## __Gradient Descent with Momentum__

Problem with the gradient descent algorithm:

- The progression of the search can fluctuate within the search space based on the gradient.
- This behavior can impede the progress of the search, particularly in optimization problems where the overall trend or shape of the search space is more valuable than specific gradients encountered along the way.

Momentum
- It serves as an extension to the gradient descent optimization algorithm, aiming to expedite the optimization process by incorporating historical information into the parameter update equation.
- This is achieved by considering the gradients encountered in previous updates.
- In this approach, an additional hyperparameter is introduced to govern the degree of historical momentum included in the update equation.


## Steps to Be Followed:
1.  Importing the required libraries
2.  Defining the objective function
3.  Defining the gradient descent algorithm


### Step 1: Importing the Required Libraries

- Import **numpy.asarray** to convert input data into an array
- Import **numpy.random.rand** to generate random numbers from a uniform distribution
- Import **numpy.random.seed** to set the seed for reproducible random number generation
- Import **numpy.arange** to create an array of values within a specified range
- Import **matplotlib.pyplot** that provides functions for creating plots and visualizations


In [None]:
from numpy import asarray
from numpy.random import rand
from numpy.random import seed
from numpy import arange
from matplotlib import pyplot

### Step 2: Defining the Objective Function
- The function **objective** takes a single input parameter **x**.
- It returns the square of the input value as the output, representing the objective function.

In [None]:
def objective(x):
    return x**2.0


### Step 3: Defining the Gradient Descent Algorithm

- You must calculate the square of **x**, representing the objective function.
- The derivative(x) function computes the derivative of x with respect to the objective function.
- The **gradient_descent(objective, derivative, bounds, n_iter, step_size, momentum)** function implements the gradient descent algorithm. It initializes a solution within the specified bounds and iteratively updates it based on the objective and derivative functions. The function also tracks and stores the solutions and their corresponding scores.
- The random seed is set to 4 using seed(4) to ensure reproducibility.
- The bounds variable defines the lower and upper bounds for the solution space.
- Parameters such as the number of iterations (n_iter), step size (step_size), and momentum (momentum) are specified.
- The **gradient_descent** function is called with the provided arguments, and the resulting solutions and scores are stored.
- An array of input values (inputs) is generated using **arange** within the defined bounds.
- The objective function values (results) are computed for the input values.
- The objective function curve is plotted using **pyplot.plot** with inputs on the x-axis and results on the y-axis.
- The optimization path is visualized by plotting the solutions and scores as red dots connected by lines using pyplot.plot.
- Finally, **pyplot.show()** is called to display the plot.

In [None]:

def derivative(x):
    return x * 2.0

def gradient_descent(objective, derivative, bounds, n_iter, step_size, momentum):
    solutions, scores = list(), list()
    solution = bounds[:, 0] + rand(len(bounds)) * (bounds[:, 1] - bounds[:, 0])

    change = 0.0

    for i in range(n_iter):

        gradient = derivative(solution)

        new_change = step_size * gradient + momentum * change

        solution = solution - new_change

        change = new_change

        solution_eval = objective(solution)

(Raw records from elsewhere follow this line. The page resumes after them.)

theorem State.grants_iff (s : State) (p : Port) (bytes : List Byte) :
    s.grants p bytes = true ↔
      s.rstLow = false ∧ s.arbiterChoice = some p ∧ (s.port p).frame = .waiting bytes := by
  simp [State.grants, and_assoc]

@[simp] theorem State.granted_refuse (r : Result) (s : State) (p : Port) :
    State.granted (refuse r s) p = s.replied p r.code [] := rfl

@[simp] theorem State.granted_mk (t : State) (r : Result) (data : List Byte) (p : Port) :
    State.granted (t, ⟨r, data⟩) p = t.replied p r.code data := rfl

@[simp] theorem State.granted_just (t : State) (r : Result) (p : Port) :
    State.granted (t, Reply.just r) p = t.replied p r.code [] := rfl

theorem exec_readPlate {s : State} (p : Port) (slot : Byte) (h : Granted (.readPlate p slot) s) :
    exec (.readPlate p slot) s = .next (State.granted (viaSlot slot readPlateEffect s) p) :=
  congrArg _ (grant_of_grants _ (by simpa [Granted, commandPort] using h))

theorem exec_readLine {s : State} (p : Port) (h : Granted (.readLine p) s) :
    exec (.readLine p) s = .next (State.granted (readLineEffect s) p) :=
  congrArg _ (grant_of_grants _ (by simpa [Granted, commandPort] using h))

theorem exec_writeType {s : State} (ix : Byte) (image : TypeImage) (h : Granted (.writeType ix image) s) :
    exec (.writeType ix image) s = .next (State.granted (writeTypeEffect ix image s) .P) :=
  congrArg _ (grant_of_grants _ (by simpa [Granted, commandPort] using h))

theorem exec_readType {s : State} (ix : Byte) (h : Granted (.readType ix) s) :
    exec (.readType ix) s = .next (State.granted (readTypeEffect ix s) .P) :=
  congrArg _ (grant_of_grants _ (by simpa [Granted, commandPort] using h))

theorem exec_stageLot {s : State} (lot : LotImage) (h : Granted (.stageLot lot) s) :
    exec (.stageLot lot) s = .next (State.granted (stageLotEffect lot s) .P) :=
  congrArg _ (grant_of_grants _ (by simpa [Granted, commandPort] using h))

theorem exec_hold {s : State} (slot : Byte) (h : Granted (.hold slot) s) :
    exec (.hold slot) s = .next (State.granted (viaSlot slot holdPlate s) .P) :=
  congrArg _ (grant_of_grants _ (by simpa [Granted, commandPort] using h))

theorem exec_release {s : State} (slot : Byte) (h : Granted (.release slot) s) :
    exec (.release slot) s = .next (State.granted (viaSlot slot releasePlate s) .P) :=
  congrArg _ (grant_of_grants _ (by simpa [Granted, commandPort] using h))

theorem exec_scrap {s : State} (slot : Byte) (h : Granted (.scrap slot) s) :
    exec (.scrap slot) s = .next (State.granted (viaSlot slot scrapPlate s) .P) :=
  congrArg _ (grant_of_grants _ (by simpa [Granted, commandPort] using h))

theorem exec_purge {s : State} (slot : Byte) (h : Granted (.purge slot) s) :
    exec (.purge slot) s = .next (State.granted (viaSlot slot purgePlate s) .P) :=
  congrArg _ (grant_of_grants _ (by simpa [Granted, commandPort] using h))

theorem exec_setConfig {s : State} (code : Byte) (value : Word) (h : Granted (.setConfig code value) s) :
    exec (.setConfig code value) s = .next (State.granted (setConfigEffect code value s) .P) :=
  congrArg _ (grant_of_grants _ (by simpa [Granted, commandPort] using h))

theorem exec_readConfig {s : State} (code : Byte) (h : Granted (.readConfig code) s) :
    exec (.readConfig code) s = .next (State.granted (readConfigEffect code s) .P) :=
  congrArg _ (grant_of_grants _ (by simpa [Granted, commandPort] using h))

theorem exec_setLoading {s : State} (loading : Word) (h : Granted (.setLoading loading) s) :
    exec (.setLoading loading) s = .next (State.granted (setLoadingEffect loading s) .P) :=
  congrArg _ (grant_of_grants _ (by simpa [Granted, commandPort] using h))

theorem exec_loadReq {s : State} (mode : Byte) (h : Granted (.loadReq mode) s) :
    exec (.loadReq mode) s = .next (State.granted (loadReqEffect mode s) .E) :=
  congrArg _ (grant_of_grants _ (by simpa [Granted, commandPort] using h))

theorem exec_bankOn {s : State} (p : Port) (code : Byte) (h : Granted (.bankOn p code) s) :
    exec (.bankOn p code) s = .next (State.granted (viaBank p code State.bankOn s) p) :=
  congrArg _ (grant_of_grants _ (by simpa [Granted, commandPort] using h))

theorem exec_bankOff {s : State} (p : Port) (code : Byte) (h : Granted (.bankOff p code) s) :
    exec (.bankOff p code) s = .next (State.granted (viaBank p code State.bankOff s) p) :=
  congrArg _ (grant_of_grants _ (by simpa [Granted, commandPort] using h))

theorem exec_startBack {s : State} (h : Granted .startBack s) :
    exec .startBack s = .next (State.granted (startBackEffect s) .E) :=
  congrArg _ (grant_of_grants _ (by simpa [Granted, commandPort] using h))

theorem exec_startFace {s : State} (h : Granted .startFace s) :
    exec .startFace s = .next (State.granted (startFaceEffect s) .E) :=
  congrArg _ (grant_of_grants _ (by simpa [Granted, commandPort] using h))

theorem exec_unload {s : State} (h : Granted .unload s) :
    exec .unload s = .next (State.granted (unloadEffect s) .E) :=
  congrArg _ (grant_of_grants _ (by simpa [Granted, commandPort] using h))

theorem exec_frameAbort {s : State} (h : Granted .frameAbort s) :
    exec .frameAbort s = .next (State.granted (frameAbortEffect s) .E) :=
  congrArg _ (grant_of_grants _ (by simpa [Granted, commandPort] using h))

theorem exec_washClaim {s : State} (code : Byte) (h : Granted (.washClaim code) s) :
    exec (.washClaim code) s = .next (State.granted (washClaimEffect code s) .W) :=
  congrArg _ (grant_of_grants _ (by simpa [Granted, commandPort] using h))

theorem exec_washDone {s : State} (slot : Byte) (h : Granted (.washDone slot) s) :
    exec (.washDone slot) s = .next (State.granted (viaSlot slot washDonePlate s) .W) :=
  congrArg _ (grant_of_grants _ (by simpa [Granted, commandPort] using h))
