-- ==== Sys2Proof/Tests/Slice0.lean ====
section
/-! SUPPORT. Tests: the checks of WellFormed, the frames of the commands, the manual's worked examples (each test names the
section its figures come from), and for every obligation with hypotheses a state and operands that meet them, clause by
clause. -/

namespace Sys2Proof.Tests

open Sys2Proof Sys2Proof.Machine

set_option maxRecDepth 8000

/-! ### Small states -/

/-- A port with SEL low and a frame in progress. -/
def inFrame (s : State) (p : Port) (f : Frame) : State := s.modPort p fun q => { q with selLow := true, frame := f }

/-- A command waits at the arbiter. -/
def asked (c : Instr) (s : State) : State :=
  match commandPort c with
  | some p => inFrame s p (.waiting (frameBytes c))
  | none => s

/-- All the bytes of a frame but the last have arrived. -/
def nearly (c : Instr) (s : State) : State :=
  match commandPort c with
  | some p => inFrame s p (.receiving (frameBytes c).dropLast)
  | none => s

/-- The state after an event. -/
def did (c : Instr) (s : State) : State :=
  match exec c s with
  | .next t => t
  | .fault _ => s
  | .refused _ => s

/-- The state after a command has waited and been granted. -/
def granted (c : Instr) (s : State) : State := did c (asked c s)

/-- The result and the data that a port is about to send. -/
def answer (s : State) (p : Port) : List Byte :=
  match (s.port p).frame with
  | .answering _ bytes _ => bytes
  | .idle => []
  | .receiving _ => []
  | .waiting _ => []

/-- Records put in slots. -/
def withPlates (s : State) (ps : List (Slot × Plate)) : State := ps.foldl (fun t x => t.modPlate x.1 fun _ => x.2) s

/-- A channel's record put in place. -/
def withChan (s : State) (c : Chan) (k : Channel) : State := s.modChan c fun _ => k

/-- A port's attention state put in place. -/
def withAttention (s : State) (p : Port) (a : Attention) : State := s.modPort p fun q => { q with attn := a }

/-- Type 3 of 2.6.1 and 3.9. -/
def type3 : TypeImage where
  valid := 1
  thickness := 170
  curve0 := ⟨300, 60⟩
  curve1 := ⟨500, 85⟩
  curve2 := ⟨700, 100⟩
  curve3 := ⟨900, 112⟩
  curve4 := ⟨1200, 125⟩
  curve5 := ⟨1600, 135⟩
  faceDose := 14000
  backMaxS := 120
  faceMaxS := 1500
  rateFresh := 180
  sens := 6
  density := 1040
  dryBase := 45
  drySlope := 20
  detackDose := 5000
  postDose := 4000
  detackMaxS := 1200
  postMaxS := 1200

/-- The refused record of 2.6.2. -/
def levelType : TypeImage :=
  { type3 with
    thickness := 284
    curve0 := ⟨400, 90⟩
    curve1 := ⟨650, 120⟩
    curve2 := ⟨900, 150⟩
    curve3 := ⟨1100, 150⟩
    curve4 := ⟨1400, 180⟩
    curve5 := ⟨1800, 200⟩ }

/-- The lot of the worked plate (3.9). -/
def lot3 : LotImage := ⟨3, 412, 0, 0, 900, 600, 63, 55, 5⟩

/-- The part with type 3 stored. -/
def typed : State := State.reset.setType 3 type3.unclamped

        solutions.append(solution)
        scores.append(solution_eval)

        print('>%d f(%s) = %.5f' % (i, solution, solution_eval))
    return [solutions, scores]


seed(4)

bounds = asarray([[-1.0, 1.0]])

n_iter = 30

step_size = 0.1
momentum = 0.3

inputs = arange(bounds[0,0], bounds[0,1] + 0.1, 0.1)
results = objective(inputs)
pyplot.plot(inputs, results)
pyplot.show()

solutions, scores = gradient_descent(objective, derivative, bounds, n_iter, step_size, momentum)
pyplot.plot(inputs, results)
pyplot.plot(solutions, scores, '.-', color='red')
pyplot.show()

**Observation**
- The code snippet visualizes the convergence of the gradient descent algorithm by plotting the objective function and the solutions found at each iteration, providing a graphical representation of the optimization process.